-------- Data to process
-- ==== Sys2Proof/Laws/State.lean ====
section
/-! SUPPORT. The small lemmas of the state: what each field is after each update, and the cases of the updates that
depend on BUSY, ERR or a written value. -/

namespace Sys2Proof.Machine

/-! ### STATUS -/

namespace Status

variable (st : Status) (v : Word) (e : CmdError) (r : Option CmdError)

@[simp] theorem accept_busy : st.accept.busy = true := rfl
@[simp] theorem accept_done : st.accept.done = false := rfl
@[simp] theorem accept_err : st.accept.err = st.err := rfl
@[simp] theorem accept_herr : st.accept.herr = st.herr := rfl
@[simp] theorem accept_errcode : st.accept.errcode = st.errcode := rfl

@[simp] theorem refuseAccess_busy : st.refuseAccess.busy = st.busy := rfl
@[simp] theorem refuseAccess_done : st.refuseAccess.done = st.done := rfl
@[simp] theorem refuseAccess_err : st.refuseAccess.err = st.err := rfl
@[simp] theorem refuseAccess_herr : st.refuseAccess.herr = true := rfl
@[simp] theorem refuseAccess_errcode : st.refuseAccess.errcode = st.errcode := rfl

@[simp] theorem complete_busy : (st.complete r).busy = false := by cases r <;> rfl
@[simp] theorem complete_done : (st.complete r).done = true := by cases r <;> rfl
@[simp] theorem complete_herr : (st.complete r).herr = st.herr := by cases r <;> rfl
@[simp] theorem complete_none_err : (st.complete none).err = st.err := rfl
@[simp] theorem complete_none_errcode : (st.complete none).errcode = st.errcode := rfl
@[simp] theorem complete_some_err : (st.complete (some e)).err = true := rfl
@[simp] theorem complete_some_errcode : (st.complete (some e)).errcode = e.code := rfl

@[simp] theorem writeOneToClear_busy : (st.writeOneToClear v).busy = st.busy := rfl
@[simp] theorem writeOneToClear_done : (st.writeOneToClear v).done = (st.done && !v.getLsbD 1) := rfl
@[simp] theorem writeOneToClear_err : (st.writeOneToClear v).err = (st.err && !v.getLsbD 2) := rfl
@[simp] theorem writeOneToClear_herr : (st.writeOneToClear v).herr = (st.herr && !v.getLsbD 3) := rfl
@[simp] theorem writeOneToClear_errcode :
    (st.writeOneToClear v).errcode = if v.getLsbD 2 then 0 else st.errcode := rfl

end Status

/-! ### The state -/

variable (s : State) (e : Effect) (v : Word) (err : CmdError) (addr : Nat) (bs : List Byte)

@[simp] theorem complete_x : (complete s e).x = e.x := rfl
@[simp] theorem complete_mem : (complete s e).mem = e.mem := rfl
@[simp] theorem complete_cur : (complete s e).cur = 0 := rfl
@[simp] theorem complete_status : (complete s e).status = s.status.complete e.err := rfl
@[simp] theorem complete_irqEn : (complete s e).irqEn = s.irqEn := rfl
@[simp] theorem complete_cfg : (complete s e).cfg = s.cfg := rfl
@[simp] theorem complete_port : (complete s e).port = s.port := rfl

@[simp] theorem raise_x : (s.raise err).x = s.x := rfl
@[simp] theorem raise_mem : (s.raise err).mem = s.mem := rfl
@[simp] theorem raise_err : (s.raise err).err = some err := rfl

@[simp] theorem store_x : (s.store addr bs).x = s.x := rfl
@[simp] theorem store_mem : (s.store addr bs).mem = s.mem.write addr bs := rfl
@[simp] theorem store_err : (s.store addr bs).err = none := rfl

@[simp] theorem storeSharedSecret_x : (s.storeSharedSecret addr bs).x = s.x := rfl
@[simp] theorem storeSharedSecret_mem : (s.storeSharedSecret addr bs).mem = s.mem.write addr bs := rfl
@[simp] theorem storeSharedSecret_err :
    (s.storeSharedSecret addr bs).err = if bs = zeros 32 then some .weakPublicKey else none := rfl

@[simp] theorem refuseAccess_x : (refuseAccess s).x = s.x := rfl
@[simp] theorem refuseAccess_mem : (refuseAccess s).mem = s.mem := rfl
@[simp] theorem refuseAccess_cur : (refuseAccess s).cur = s.cur := rfl
@[simp] theorem refuseAccess_irqEn : (refuseAccess s).irqEn = s.irqEn := rfl
@[simp] theorem refuseAccess_status : (refuseAccess s).status = s.status.refuseAccess := rfl
@[simp] theorem refuseAccess_cfg : (refuseAccess s).cfg = s.cfg := rfl
@[simp] theorem refuseAccess_port : (refuseAccess s).port = s.port := rfl

@[simp] theorem reply_x : (reply s v).x = s.x := rfl
@[simp] theorem reply_mem : (reply s v).mem = s.mem := rfl
@[simp] theorem reply_cur : (reply s v).cur = s.cur := rfl
@[simp] theorem reply_irqEn : (reply s v).irqEn = s.irqEn := rfl
@[simp] theorem reply_status : (reply s v).status = s.status := rfl
@[simp] theorem reply_cfg : (reply s v).cfg = s.cfg := rfl
@[simp] theorem reply_pending : (reply s v).port.pending = s.port.pending := rfl
@[simp] theorem reply_replies : (reply s v).port.replies = s.port.replies ++ [v] := rfl

@[simp] theorem dropEvent_x : (dropEvent s).x = s.x := rfl
@[simp] theorem dropEvent_mem : (dropEvent s).mem = s.mem := rfl
@[simp] theorem dropEvent_cur : (dropEvent s).cur = s.cur := rfl
@[simp] theorem dropEvent_irqEn : (dropEvent s).irqEn = s.irqEn := rfl
@[simp] theorem dropEvent_status : (dropEvent s).status = s.status := rfl
@[simp] theorem dropEvent_cfg : (dropEvent s).cfg = s.cfg := rfl
@[simp] theorem dropEvent_replies : (dropEvent s).port.replies = s.port.replies := rfl
@[simp] theorem dropEvent_pending : (dropEvent s).port.pending = s.port.pending.tail := rfl

@[simp] theorem resetBlock_x : (resetBlock s).x = State.reset.x := rfl
@[simp] theorem resetBlock_mem : (resetBlock s).mem = [] := rfl
@[simp] theorem resetBlock_cur : (resetBlock s).cur = 0 := rfl
@[simp] theorem resetBlock_irqEn : (resetBlock s).irqEn = false := rfl
@[simp] theorem resetBlock_status : (resetBlock s).status = State.reset.status := rfl
@[simp] theorem resetBlock_cfg : (resetBlock s).cfg = s.cfg := rfl
@[simp] theorem resetBlock_port : (resetBlock s).port = s.port := rfl

/-! ### Reads that name only x, MEM and the parameters -/

@[simp] theorem dropEvent_arg (i : Fin 8) : (dropEvent s).arg i = s.arg i := rfl
@[simp] theorem dropEvent_read (a n : Nat) : (dropEvent s).read a n = s.read a n := rfl

/-! ### Which agent moves -/

variable {s}

theorem nextTurn_host {op : HostOp} {rest : List Event} (h : s.port.pending = .host op :: rest) :
    nextTurn s = .host op (dropEvent s) := by simp [nextTurn, h]

theorem nextTurn_reset {rest : List Event} (h : s.port.pending = .reset :: rest) :
    nextTurn s = .reset (dropEvent s) := by simp [nextTurn, h]

theorem nextTurn_engine {rest : List Event} (h : s.port.pending = .engine :: rest) :
    nextTurn s = engineTurn (dropEvent s) := by simp [nextTurn, h]

/-- With nothing pending, taking the next event takes nothing. -/
theorem dropEvent_of_nil (h : s.port.pending = []) : dropEvent s = s := by
  cases s with
  | mk x irqEn status mem cur cfg port =>
    cases port with
    | mk pending replies =>
      have hp : pending = [] := h
      subst hp
      rfl

theorem nextTurn_nil (h : s.port.pending = []) : nextTurn s = engineTurn (dropEvent s) := by
  simp [nextTurn, h, dropEvent_of_nil h]

theorem engineTurn_busy (h : s.status.busy = true) : engineTurn s = .engine s := by simp [engineTurn, h]

theorem engineTurn_idle (h : s.status.busy = false) : engineTurn s = .idle s := by simp [engineTurn, h]

/-- Everything a step can be: the host's access, the reset, the engine's step, or nothing. -/
theorem step_cases (s : State) :
    (∃ op rest, s.port.pending = .host op :: rest ∧ step s = hostAccess (dropEvent s) op) ∨
    (∃ rest, s.port.pending = .reset :: rest ∧ step s = .next (resetBlock (dropEvent s))) ∨
    ((s.port.pending = [] ∨ ∃ rest, s.port.pending = .engine :: rest) ∧ s.status.busy = true ∧
      step s = runEngine (dropEvent s)) ∨
    ((s.port.pending = [] ∨ ∃ rest, s.port.pending = .engine :: rest) ∧ s.status.busy = false ∧
      step s = .next (dropEvent s)) := by
  have engine : nextTurn s = engineTurn (dropEvent s) →
      (s.status.busy = true ∧ step s = runEngine (dropEvent s)) ∨
      (s.status.busy = false ∧ step s = .next (dropEvent s)) := by
    intro h
    cases hb : s.status.busy with
    | true => exact .inl ⟨rfl, by rw [step, h, engineTurn_busy (by simpa using hb)]⟩
    | false => exact .inr ⟨rfl, by rw [step, h, engineTurn_idle (by simpa using hb)]⟩
  cases hp : s.port.pending with
  | nil =>
    obtain ⟨hb, hs⟩ | ⟨hb, hs⟩ := engine (nextTurn_nil hp)
    · exact .inr (.inr (.inl ⟨.inl rfl, hb, hs⟩))
    · exact .inr (.inr (.inr ⟨.inl rfl, hb, hs⟩))
  | cons ev rest =>
    cases ev with
    | host op => exact .inl ⟨op, rest, rfl, by rw [step, nextTurn_host hp]⟩
    | reset => exact .inr (.inl ⟨rest, rfl, by rw [step, nextTurn_reset hp]⟩)
    | engine =>
      obtain ⟨hb, hs⟩ | ⟨hb, hs⟩ := engine (nextTurn_engine hp)
      · exact .inr (.inr (.inl ⟨.inr ⟨rest, rfl⟩, hb, hs⟩))
      · exact .inr (.inr (.inr ⟨.inr ⟨rest, rfl⟩, hb, hs⟩))

end Sys2Proof.Machine
end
----------------
- [Exercise details] Search the data for "namespace". Copy each line that has it.

- [Reply]
namespace Sys2Proof.Machine
namespace Status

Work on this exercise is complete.